No one said being a Christian would be easy, and any time we think that it is we are deceiving ourselves. The commitment of our baptisms is to put off the easy things, the tempting things, the familiar things, the deadly things, and put on only the person of Christ. We affirmed those promised today, even as John Francis made them for the first time.
Any time a child is baptized, even when he is my own son, I can’t help but wonder if he understands what he’s getting into. Then I remember the casual comment of my friend Paul Duke. He said, “I had to rethink my position on infant baptism when I realized how little I understood about my own salvation.” The truth is none of us knows what we’ve gotten into in following Jesus.

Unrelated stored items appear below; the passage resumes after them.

/-- R141: a call comes back: it rejoins the head of the list, which never holds an entry twice; a call of a removed
order is disregarded (R148). -/
def Book.callBack (b : Book) (k : Nat) (c : Call) : Book :=
  let b := b.modifyKitchen k fun x => { x with callOut := none }
  if (b.csc.reported c.order c.serial).isSome then
    (b.modifyKitchen k fun x => { x with calls := c :: x.calls.filter (· != c) }).checkReach k
  else b

/-- R141. -/
def Book.callNotDelivered (b : Book) (segment : Nat) : Book :=
  b.cscReport segment fun r b => match r with
    | .callBack k c => some ((b.callBack k c).offerCall k)
    | _ => none

/-- R103, R140, R141. -/
def Book.slotFree (b : Book) (segment : Nat) : Book :=
  b.cscReport segment fun r b => match r with
    | .slotFree k ticket => some (if ticket then b.offerTicket k else b.offerCall k)
    | _ => none

/-- R143: the state an event takes an order to, when the event applies. -/
def eventTarget (s : OrderState) : StationEvent → Option (Nat × OrderState)
  | .ticketTaken id => if s = .locked then some (id, .ticketed) else none
  | .dispatched id => if s = .locked ∨ s = .ticketed then some (id, .dispatched) else none
  | .pickedUp id => if s = .delivered ∨ s = .dispatched then some (id, .cleared) else none
  | _ => none

/-- The order a terminal event names. -/
def eventOrder : StationEvent → Option Nat
  | .ticketTaken id => some id
  | .dispatched id => some id
  | .pickedUp id => some id
  | _ => none

/-- R143. -/
def Book.applyTerminalEvent (b : Book) (k : Nat) (session : BitVec 8) (e : StationEvent) : Book :=
  let ignored := b.modifyKitchen k fun x => { x with ignored := bump 65535 x.ignored }
  match b.csc.kitchen k, ((eventOrder e).bind fun id => b.csc.orders.find id) with
  | some kit, some o =>
    if kit.session = session ∧ o.kitchen = k then
      match eventTarget o.state e with
      | some (_, s) => b.advanceOrder o s .terminal
      | none => ignored
    else ignored
  | _, _ => ignored

/-- The report is a terminal event. -/
def CscReport.isEvent : CscReport → Bool
  | .event .. => true
  | _ => false

/-- R143: a terminal event was handed before the oldest report of this segment. -/
def Mail.eventBefore (m : Mail) (segment : Nat) : Bool :=
  (m.sbcToCsc.takeWhile fun e => e.1 != segment).any fun e => e.2.isEvent

/-- R143: the CSC takes the terminal events in the order handed, whichever segments they come from: the one of this segment
waits while an earlier one of another has yet to be taken (log 94). -/
def Book.terminalEvent (b : Book) (segment : Nat) : Book :=
  if b.mail.eventBefore segment then b
  else b.cscReport segment fun r b => match r with
    | .event k _ session e => some (b.applyTerminalEvent k session e)
    | _ => none

/-- R144: the panel's room is the order's room or one of its parts. -/
def Book.rightRoom (b : Book) (o : Order) (room : Nat) : Bool := (rowFamily b.bke.rooms o.copy.room).contains room

/-- R144. -/
def Book.cartOutcome (b : Book) (room id : Nat) : Book × Answer :=
  if b.csc.horizon.isNone then (b, Answer.of .clockUnset)
  else match b.csc.orders.find id with
    | none => (b, Answer.of .notFound)
    | some o =>
      if !b.rightRoom o room then
        (b.postOrder o (some o.state) .cart (.wrongRoom room (b.code room)), Answer.because .refused .room)
      else match o.state with
        | .locked | .ticketed | .dispatched =>
          (b.advanceOrder o .delivered .cart, Answer.because .ok .delivered)
        | .delivered => (b, Answer.because .ok .unchanged)
        | _ => (b, Answer.because .refused .state)

/-- R125, R144. -/
def Book.cartArrived (b : Book) : Book :=
  match b.mail.ppuToCsc with
  | [] => b
  | c :: rest =>
    let b := b.withMail { b.mail with ppuToCsc := rest }
    match c.event with
    | .cartArrived id =>
      let r := b.cartOutcome c.room id
      r.1.withMail
        { r.1.mail with
          cscToPanel := r.1.mail.cscToPanel ++
            [{ claim := c, status := r.2.status, detail := r.2.detail, subject := some id, placed := none }] }
    | _ => b

/-! ## New kitchens -/

/-- R129: a kitchen record with the held values of reset. -/
def Kitchen.fresh (profile : List Nat) (cutOff : Nat) (terminal : Option (Nat × Nat)) : Kitchen :=
  { profile := profile, cutOff := cutOff, terminal := terminal, online := false, session := 0, unreachable := false,
    ignored := 0, waitlist := [], tickets := [], calls := [], callOut := none, known := none }

/-- R149: kitchens that the new tables lack: records, lists and entries are dropped. -/
def Csc.dropKitchens (c : Csc) (new : Table Kitchen) : Csc :=
  { c with
    kitchens := ⟨c.kitchens.entries.filter fun p => new.has p.1⟩
    capacity := c.capacity.keep fun e => new.has e.kitchen }

/-- R149: every open entry of the kitchen takes its window's new capacity. -/
def Csc.newProfile (c : Csc) (k : Nat) (profile : List Nat) : Csc :=
  { c with
    capacity := c.capacity.mapValues fun _ e =>
      if e.kitchen == k && !e.closed then { e with capacity := (profile[e.window]?).getD 0 } else e }

/-- R149: some open entry of the kitchen has a capacity that rose. -/
def Csc.capacityRose (c : Csc) (k : Nat) (profile : List Nat) : Bool :=
  c.capacity.values.any fun e => e.kitchen == k && !e.closed && decide (e.capacity < (profile[e.window]?).getD 0)

/-- R149: new cut-off minutes for the orders whose cut-off has not fired. -/
def Csc.newCutOffs (c : Csc) (k : Nat) : Csc :=
  { c with
    orders := c.orders.mapValues fun _ o =>
      if o.kitchen == k && !o.fired && (o.state == .waitlisted || o.state == .confirmed) then
        { o with cutOff := c.cutOffMinute k o.slot }
      else o }

/-- R149: one kitchen of the new tables. The scan after a rise is not held by the commit's own guard (log 26). -/
def Book.takeKitchen (t : Ctu) (b : Book) (k : Nat) (new : Kitchen) : Book :=
  match b.csc.kitchen k with
  | none =>
    let c := { b.csc with kitchens := b.csc.kitchens.put k new }
    b.withCsc (c.openKitchen t k new)
  | some old =>
    let kit := { old with profile := new.profile, cutOff := new.cutOff, terminal := new.terminal }
    let rose := b.csc.capacityRose k new.profile
    let c := { b.csc with kitchens := b.csc.kitchens.put k kit }
    let c := if old.profile = new.profile then c else c.newProfile k new.profile
    let c := if old.cutOff = new.cutOff then c else c.newCutOffs k
    let b := b.withCsc c
    if rose then b.scanList k else b

/-- R149: the kitchens are taken in rising kitchen id, and so are the scans and their notices; R149 sets no order
(log 70). -/
def Book.takeKitchens (t : Ctu) (b : Book) (new : Table Kitchen) : Book :=
  new.entries.foldl (fun b p => b.takeKitchen t p.1 p.2) (b.withCsc (b.csc.dropKitchens new))

/-! ## The steps -/

/-- ORDER (R134). -/
def execOrder (s : State) : Outcome := onBook (fun _ b => b.order) s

We are all small children standing in a big pool, trusting in each other to keep us from drowning and show us the way. That’s perhaps the scariest part of it all. If we have any sense at all, we’re overwhelmed by what Christ expects of us. Add to that, however, the fact that others are counting on us to lead them on the path of Christ; and the call of the Christian is terrifying indeed.

It’s humbling too, to realize that the reason we may not see Christ in others is because they may have never seen Christ in us.

And so, in what is very likely my last sermon from this pulpit, I ask you to do the impossible because Christ asks it of us. I couldn’t ask you alone because I don’t have that kind of credibility. Anyone who has overheard me working on our most recent home improvement projects knows that I have a thing or two to learn about putting on love.

Jesus, however, was so intent on showing us how to love that he was willing to die in the process. Having walked among us, suffered as we suffer, and been tempted as we are tempted, Jesus does have the right to ask us to shed everything else and enter the world wearing only our love for one another.

Sometimes we will get that right, and sometimes we will fail in spectacular ways. What do we do when we get it wrong? We keep trying. John Francis asked me if, after he was baptized, he would sin less. I told him that there was no guarantee, and I was glad my parents weren’t in the room to mention how much sinning I did after I was baptized. Baptism doesn’t mean that we’re made perfect, it just means that we’ve chosen to try even if those around us don’t see any point.

Having put on Christ in the waters of baptism, the day will come for each of us when we will again enter into those waters of death. Just as John Francis was raised from those waters today, so also will the scarred hand of Jesus reach down and pull each of us out into everlasting life. Thankfully, that miracle does not depend on how well we have loved each other. It depends only on how much God loves us. Amen.